Configuration and Constants for flyfield
This document describes configuration settings, constants, and customizable parameters available in flyfield to tailor processing and output.
Configuration Overview
flyfield uses a combination of CLI flags, internal constants, and Python APIs to control behavior during extraction, field generation, filling, and capturing. At its core, flyfield relies on detecting white vector boxes in PDFs, applying heuristics, and mapping them into interactive form fields.
CLI Configuration Options
Option | Description |
---|---|
--input-pdf FILE |
Specifies the input PDF file. |
--pdf-pages |
Comma-separated list or ranges of pages to process, e.g., "1,3-5,7" . |
--input-csv FILE |
Specify a CSV file for input blocks or captured data.
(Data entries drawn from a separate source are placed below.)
-- ==== Sys2Proof/Machine/ConfigCmds.lean ====
section
/-!
DEFINITION. Parameter and table access and the configuration store: PARAM_READ, PARAM_WRITE, TABLE_READ, TABLE_WRITE,
COMMIT_CONFIG, DISCARD_EDITS, CONFIG_EXPORT, CONFIG_IMPORT (R47–R54, R89, R90, R98–R102, R106, R107, R274, R547, R550).
-/
namespace Sys2Proof.Machine

/-! ## What a change of the configuration does -/

/-- Edits change the working image and set ConfigState to EDITED (R47). -/
def State.edit (s : State) (f : Image → Image) : State :=
  { s with cfg := { s.cfg with working := f s.cfg.working, state := 2 } }

/-- EV111 where the effective freeze mask has gained a bit by the host's mask (R350). -/
def State.freezeTold (s : State) (old : Nat) : State :=
  let m := s.frozenMask
  if m &&& old = m then s else s.raise 111 [(4, m), (1, 1)]

/-- A write to a write-1 register (R350, R354, R371, R422). SlotSwap is a request; a second one has no further effect. -/
def State.strobe (s : State) (i v : Nat) : State :=
  if i = 0x09F8 then s.seqGo v
  else if i = 0x09F9 then s.goAll v
  else if i = 0x09FA then s.seqStop v
  else if i = 0x08B2 then (if bit v 0 then { s with prot := { s.prot with swap := true } } else s)
  else if i = 0x0BE7 then s.doFaultClear v
  else s

/-- A value comes into effect in the base at once (R48, R59). Nothing is in effect while no configuration is loaded (R550). -/
def State.setBase (s : State) (i v : Nat) : State :=
  if !s.cfg.loaded then s
  else
    let old := s.frozenMask
    let s := { s with cfg := { s.cfg with base := s.cfg.base.setParam s.mu.slot i v } }
    s.freezeTold old

/-- Does a row of the parameter tables carry mark L? -/
def paramLive (i : Nat) : Bool := match paramDef i with | some d => d.marks.l | none => false

/-- One entry of a PARAM_WRITE (R47, R48). -/
def State.writeParam (s : State) (i v : Nat) : State :=
  match paramDef i with
  | none => s
  | some d =>
    if d.acc = .w1s then s.strobe i v
    else
      let s := s.edit (fun g => g.setParam s.mu.slot i v)
      if d.marks.l then s.setBase i v else s

/-- A table entry comes into effect, with what its unit does at that instant (R109, R183, R197, R227). -/
def State.setBaseEntry (s : State) (t n new : Nat) : State :=
  if !s.cfg.loaded then s
  else
    let old := s.entry t n
    let s := { s with cfg := { s.cfg with base := s.cfg.base.setEntry t n new } }
    if t = 0x0001 then s.alWritten n old new
    else if t = 0x0003 then s.loopWritten n old new
    else if t = 0x0004 then s.catWritten n
    else if t = 0x000E then { s with trend := { s.trend with last := tdel s.trend.last n } }
    else s

/-- Is a table live (R106)? Of the slot tables the shadow half is. -/
def tableLive (t : Nat) : Bool := match tableDef t with | some d => d.live | none => false

/-- The live table edits that wait for the I/O bus frame boundary come into effect (R183, R197, R403, R473, R501). -/
def State.applyLive (s : State) : State :=
  let l := s.cfg.liveTables
  l.foldl (fun s (k, v) => s.setBaseEntry (k / 2 ^ 20) (k % 2 ^ 20) v) { s with cfg := { s.cfg with liveTables := [] } }

/-- The overlay entries of an image that name a parameter of an absent unit, by mode (R56, R57). -/
def State.skippedOverlays (s : State) (img : Image) : Tab Nat :=
  (List.range 12).foldl (fun t m =>
    tset t m 0 (((img.overlay m).filter (fun (_, i, _, _) => s.absentIdx i)).length)) []

/-- EV004 at a load that skips an overlay entry (R46). -/
def State.tellSkipped (s : State) : State :=
  if s.cfg.skipped.isEmpty then s
  else s.raise 4 [(2, s.cfg.skipped.foldl (fun a x => a + 2 ^ x.1) 0), (2, s.cfg.skipped.foldl (fun a x => a + x.2) 0)]

/-- A new base replaces the one in effect (R50, R51): every unit takes what changed. -/
def State.loadBase (s : State) (img : Image) : State :=
  let was := s
  let live := s.cfg.loaded
  let frozen := s.frozenMask
  let keys := ((was.cfg.base.tables.map Prod.fst) ++ (img.tables.map Prod.fst)).eraseDups
  let s := { s with cfg := { s.cfg with
    base := img, loaded := true, liveTables := [], skipped := s.skippedOverlays img } }
  let s := s.tellSkipped
  let s := keys.foldl (fun s k =>
    let t := k / 2 ^ 20
    let n := k % 2 ^ 20
    let old := was.entry t n
    let new := s.entry t n
    if old = new ∧ live = true then s
    else if t = 0x0001 then s.alWritten n old new
    else if t = 0x0003 then s.loopWritten n old new
    else if t = 0x0004 then s.catWritten n
    else if t = 0x000E then { s with trend := { s.trend with last := tdel s.trend.last n } }
    else s) s
  let s := s.phaseReconfig was false
  let s := [0, 1, 2].foldl (fun s p => if was.ifcAddr p = s.ifcAddr p then s else s.arpProbe p) s
  let s := s.stationsRefresh (was.entry 0x000B)
  s.freezeTold frozen

/-- The committed image as this firmware uses it: migrated where it is of an older schema, none where it is of a newer one
(R63, R64, R550). -/
def State.restored (s : State) : Option Image :=
  match s.cfg.committed with
  | none => none
  | some i =>
    if s.fwSchema < i.schema then none
    else if i.schema = s.fwSchema then some i
    else some (i.migrate s.fwSchema).1

/-- A committed change takes effect at the boundary (R51); live edits made since the commit stay in effect (R48). -/
def State.applyCommit (s : State) : State :=
  match s.cfg.committed with
  | none => { s with cfg := { s.cfg with applyCommitted := false } }
  | some c =>
    let w := s.cfg.working
    let ps := (c.params.filter (fun x => !paramLive x.1)) ++ (w.params.filter (fun x => paramLive x.1))
    let ts := (c.tables.filter (fun x => !tableLive (x.1 / 2 ^ 20))) ++ (w.tables.filter (fun x => tableLive (x.1 / 2 ^ 20)))
    let img : Image := {
      params := ps.foldl (fun t (i, v) => tput t i v) []
      other := c.other
      tables := ts.foldl (fun t (i, v) => tput t i v) []
      schema := c.schema }
    ({ s with cfg := { s.cfg with applyCommitted := false } }).loadBase img

/-- DISCARD_EDITS takes effect at the boundary (R50, R550). -/
def State.applyDiscard (s : State) : State :=
  let img := s.restored.getD { schema := s.fwSchema }
  let st := match s.cfg.committed with
    | none => 0
    | some i => if i.schema < s.fwSchema then 3 else 1
  let s := { s with cfg := { s.cfg with applyDiscard := false, working := img, state := st, liveTables := [] } }
  if s.cfg.loaded then s.loadBase img else s

/-- The modules of the pair run different FirmwareSchemaVersion values (R274). -/
def State.schemasDiffer (s : State) : Bool :=
  s.laneUp && s.pair.partner.schema != 0 && s.pair.partner.schema != s.fwSchema

/-! ## PARAM_READ and PARAM_WRITE -/

/-- PARAM_READ (R89): all values from one effective set. -/
def paramReadCmd : Cmd := { Cmd.plain 0x0020 (fun r s =>
    let n := beAt r.body 0 2
    okRep s (beBytes 2 n ++ beBytes 2 0 ++ ((nums r.body 4 n).map (fun i =>
      match paramDef i with
      | some d => beBytes 2 i ++ beBytes 1 d.ty.size ++ beBytes 1 0 ++ beBytes 8 (s.paramValue d i)
      | none => [])).flatten)) with
  absent := fun r s => firstIdx s.absentIdx (nums r.body 4 (min 256 (beAt r.body 0 2)))
  malformed := fun r _ =>
    if r.body.length ≠ 4 + 2 * beAt r.body 0 2 ∨ beAt r.body 2 2 ≠ 0 then some noPos
    else firstIdx (fun i => (paramDef i).isNone) (nums r.body 4 (min 256 (beAt r.body 0 2)))
  value := fun r _ => if beAt r.body 0 2 = 0 ∨ 256 < beAt r.body 0 2 then some (.range, noPos) else none }

/-- One entry of a PARAM_WRITE body: index, length, reserved byte, value. -/
abbrev PwEntry := Nat × Nat × Nat × Nat

/-- The entries of a PARAM_WRITE body. -/
def pwEntries (b : List Byte) : List PwEntry :=
  (List.range (min 346 (beAt b 0 2))).map (fun k =>
    (beAt b (4 + 12 * k) 2, beAt b (6 + 12 * k) 1, beAt b (7 + 12 * k) 1, beAt b (8 + 12 * k) 8))

/-- An entry is malformed (R77 step 6, R89, R98, R99). -/
def pwMalformed (es : List PwEntry) (k : Nat) (e : PwEntry) : Bool :=
  let (i, len, res, v) := e
  match paramDef i with
  | none => true
  | some d => res != 0 || len != d.ty.size || decide (2 ^ (8 * d.ty.size) ≤ v) || v &&& d.chk.reserved != 0 ||
      (es.take k).any (fun x => x.1 == i)

/-- The place of the first entry with a property that may depend on its place. -/
def pwFirst (f : Nat → PwEntry → Bool) (es : List PwEntry) : Option Nat :=
  firstIdx (fun (k, e) => f k e) ((es.zipIdx).map (fun (e, k) => (k, e)))

/-- The level an entry needs (R77, R100). -/
def pwLevel (d : ParamDef) : Nat := if d.marks.o then 1 else if d.marks.x then 3 else 2

/-- An entry that is refused with ACCESS_DENIED: read-only (R15, R78), read-only fields of a word (R211, R214), the fixed values
of contexts 16–23 (R346), the sequences of the stand-ins (R370) and CPS's control (R310). -/
def pwDenied (lvl : Nat) (e : PwEntry) : Bool :=
  let (i, _, _, v) := e
  match paramDef i with
  | none => false
  | some d =>
    d.acc == .ro || decide (lvl < pwLevel d) ||
    (d.base == 0x0540 && bit v 31) || (d.base == 0x0500 && (bit v 31 || bit v 30)) ||
    (decide (0x0840 ≤ i ∧ i < 0x0860) && decide (i % 4 < 2)) ||
    (decide (0x09E0 ≤ i ∧ i < 0x09F8)) || (decide (0x0750 ≤ i ∧ i < 0x0758))

/-- The edit is permitted in the present mode (R47) and state (R274, R351). -/
def State.pwState (s : State) (e : PwEntry) : Bool :=
  let (i, _, _, v) := e
  (match s.mode with
    | .m2 | .m10 => true
    | .m3 => !(decide (0x0300 ≤ i ∧ i < 0x03C0) && (i - 0x0300) % 6 == 0 &&
        bits v 20 4 != bits (s.cfg.working.param s.mu.slot i) 20 4)
    | .m4 | .m5 | .m6 | .m7 | .m8 => paramLive i
    | _ => false) &&
  !((s.mode == .m4 || s.mode == .m5) && s.schemasDiffer) &&
  !(decide (0x0860 ≤ i ∧ i < 0x0888) && i % 4 == 0 && v != 0 && !s.pairServes (s.annex.pairRemap.getD ((i - 0x0860) / 4) 0))

/-- The set of parameters as it would stand after a PARAM_WRITE. -/
def State.pwAfter (s : State) (es : List PwEntry) (img : Image) : Image :=
  es.foldl (fun g (i, _, _, v) =>
    match paramDef i with
    | some d => if d.acc = .rw then g.setParam s.mu.slot i v else g
    | none => g) img

/-- The value checks of one entry (R77 step 8). -/
def State.pwValue (s : State) (es : List PwEntry) (e : PwEntry) : Option Status :=
  let (i, _, _, v) := e
  let g := (s.pwAfter es s.cfg.working).param s.mu.slot
  match paramDef i with
  | none => none
  | some d => firstFail [
      bad (i == 0x0106 && v != 0) .range,
      fun _ => d.alone v,
      bad (i == 0x08B0 && bit v 10) .range,
      fun _ => ((related i).filterMap (s.paramCross s.activeProg g)).head?,
      bad (decide (0x0860 ≤ i ∧ i < 0x08A8) && i % 4 == 0 && s.cfg.loaded &&
        decide (36000 < s.budgetSum ((s.pwAfter es s.cfg.base).effective s.mu.slot s.mode.num))) .range]

/-- The element of an Active generator or an Armed capture is written (R211, R214). -/
def State.pwBusy (s : State) (e : PwEntry) : Bool :=
  (decide (0x0540 ≤ e.1 ∧ e.1 < 0x0580) && (s.injector ((e.1 - 0x0540) / 16)).active) ||
  (decide (0x0500 ≤ e.1 ∧ e.1 < 0x0540) && (s.capture ((e.1 - 0x0500) / 16)).armed)

/-- All entries of a PARAM_WRITE applied. -/
def State.writeParams (s : State) (b : List Byte) : State :=
  (pwEntries b).foldl (fun s (i, _, _, v) => s.writeParam i v) s

/-- PARAM_WRITE on one module, completing its operation. -/
def paramWriteApply (op : Option Nat) (b : List Byte) (_ : U32) (s : State) : State := (s.writeParams b).completeOpt op .ok

/-- PARAM_WRITE (R89): all or nothing. A write of live parameters is pair-effective in M4 and M5 (R83); one that holds a parameter
of page 0x06 waits for the gap of the alarm scan (R222, R248). -/
def paramWriteCmd : Cmd := { Cmd.plain 0x0021 (fun r s => okRep (s.writeParams r.body)) with
  absent := fun r s => firstIdx (fun (e : PwEntry) => s.absentIdx e.1 || s.valueAbsent e.1 e.2.2.2) (pwEntries r.body)
  malformed := fun r _ =>
    if r.body.length ≠ 4 + 12 * beAt r.body 0 2 ∨ beAt r.body 2 2 ≠ 0 then some noPos
    else pwFirst (pwMalformed (pwEntries r.body)) (pwEntries r.body)
  denied := fun r _ lvl => firstIdx (pwDenied lvl) (pwEntries r.body)
  unready := fun r s => firstIdx (fun e => !s.pwState e) (pwEntries r.body)
  value := fun r s =>
    if beAt r.body 0 2 = 0 ∨ 64 < beAt r.body 0 2 then some (.range, noPos)
    else (((pwEntries r.body).zipIdx).filterMap (fun (e, k) =>
      (s.pwValue (pwEntries r.body) e).map (fun st => (st, k)))).head?
  busy := fun r s => (pwEntries r.body).any s.pwBusy
  pair := fun r _ => !(pwEntries r.body).isEmpty && (pwEntries r.body).all (fun e => paramLive e.1)
  accept := some (fun r op s =>
    if (pwEntries r.body).any (fun e => e.1 / 256 == 6) then
      (0, s.alWaits r.code r.body (some op) r.session r.counter)
    else (0, s.schedulePair r op))
  apply := paramWriteApply }

/-! ## TABLE_READ and TABLE_WRITE -/

/-- The State word of an alarm entry (R225). -/
def alWord (t : AlEnt) : Nat :=
  word [(31, b2n t.active), (30, b2n t.unacked), (29, b2n t.shelved), (28, b2n t.suppressed), (27, b2n t.raw),
    (26, b2n t.invalid), (25, b2n t.latched), (24, b2n t.faulted)]

/-- The Status word of a loop record (R195). -/
def State.loopStatus (s : State) (n : Nat) : Nat :=
  let r := s.lrec n
  word [(31, b2n r.faulted), (30, b2n (s.unbound n)), (29, b2n r.invalid), (28, b2n r.tracking), (27, b2n r.selected),
    (26, b2n r.limHigh), (25, b2n r.limLow), (24, b2n r.injecting), (23, b2n r.init)]

/-- An entry with fields (byte offset, bits, value) put in. -/
def withFields (e : Nat) (fs : List (Nat × Nat × Nat)) : Nat := fs.foldl (fun e (off, w, v) => setFld e off 0 w v) e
Skips detection step. |
--markup |
Generate a markup PDF showing detected placeholders and field codes. |
--fields |
Generate interactive PDF fields from detected or CSV-loaded data. |
--fill FILE |
Provide a CSV file to fill PDF form fields with data. |
--capture |
Capture filled field data from PDF back into CSV. |
--debug |
Enable verbose debug output including intermediate CSV files. |
Internal Configuration Constants
These constants (defined in flyfield/config.py
) control thresholds, suffixes, and color detection used internally.
Parameter | Description | Default Value |
---|---|---|
DEFAULT_INPUT_PDF |
Default input PDF filename | "input.pdf" |
DEFAULT_CAPTURE_SUFFIX |
Filename suffix for captured filled fields CSV | "-capture.csv" |
DEFAULT_FIELD_GENERATOR_SUFFIX |
Filename suffix for generated field creation script | "-field-generator.py" |
DEFAULT_FILLER_SUFFIX |
Filename suffix for generated field filling script | "-filler.py" |
DEFAULT_MARKUP_SUFFIX |
Filename suffix for markup PDF | "-markup" |
DEFAULT_FIELDS_SUFFIX |
Filename suffix for generated fields PDF | "-fields" |
DEFAULT_FILL_SUFFIX |
Filename suffix for filled PDF | "-filled" |
COLOR_WHITE |
Normalized RGB tuple for target white detection | (1, 1, 1) |
COLOR_BLACK |
Normalized RGB tuple for black text filtering | (0, 0, 0) |
TARGET_COLOUR |
Color targeted for detection (default is white) | (1, 1, 1) |
GAP |
Minimum horizontal gap between boxes in the same block | 1.9 |
GAP_GROUP |
Gap threshold used for grouping blocks | 7.6 |
GAP_THRESHOLD |
Threshold for breaking blocks due to large gaps | 3.0 |
F |
Small fudge factor for positioning adjustments | 1 |
MIN_BOX_HEIGHT |
Minimum height of detected boxes (points) | 15.0 |
MAX_BOX_HEIGHT |
Maximum height of detected boxes (points) | 30.0 |
NUMERIC_FIELD_TYPES |
List of field types considered numeric | ["Currency", "CurrencyDecimal", "DollarCents", "Dollars"] |
PDF_PAGES |
Global list of pages to process during a run | [] |
Customizing Field Detection
flyfield’s field detection pipeline can be tuned by modifying constants or APIs:
- Height Filters
Adjust
MIN_BOX_HEIGHT
andMAX_BOX_HEIGHT
to control acceptable box sizes. - Colour Filters
Change
TARGET_COLOUR
to detect placeholders of different colours if necessary. - Horizontal Grouping Sensitivity
Modify
GAP
,GAP_GROUP
, andGAP_THRESHOLD
to customize grouping behaviour of detected boxes. - Field Type Assignment
Update
NUMERIC_FIELD_TYPES
to support additional or alternative numeric field types.
CSV Handling
- CSV files must be UTF-8 encoded and contain structured metadata columns like
page_num
,id
,x0
,y0
, etc., alongside thefill
values. - Numeric fields are parsed using:
parse_money_space
parse_implied_decimal
- Output formatting uses
format_money_space
. - Running with the
--debug
flag writes intermediate CSV snapshots for detailed troubleshooting.
Environment Variables
Variable | Description |
---|---|
flyfield_LOG_LEVEL |
Sets logging verbosity (DEBUG , INFO , WARNING , ERROR ) |
flyfield_CONFIG_FILE |
Reserved for future support for user-configured JSON/YAML files |
Example: Adjust Box Height Threshold
from flyfield import config, extract
config.MIN_BOX_HEIGHT = 12.0 # Lower minimum height
boxes = extract.extract_boxes("example.pdf")
Info
- Most users can rely solely on the CLI with default constants.
- Developers can override these settings programmatically.
- The generated Python scripts for field generation and filling remain customizable entry points.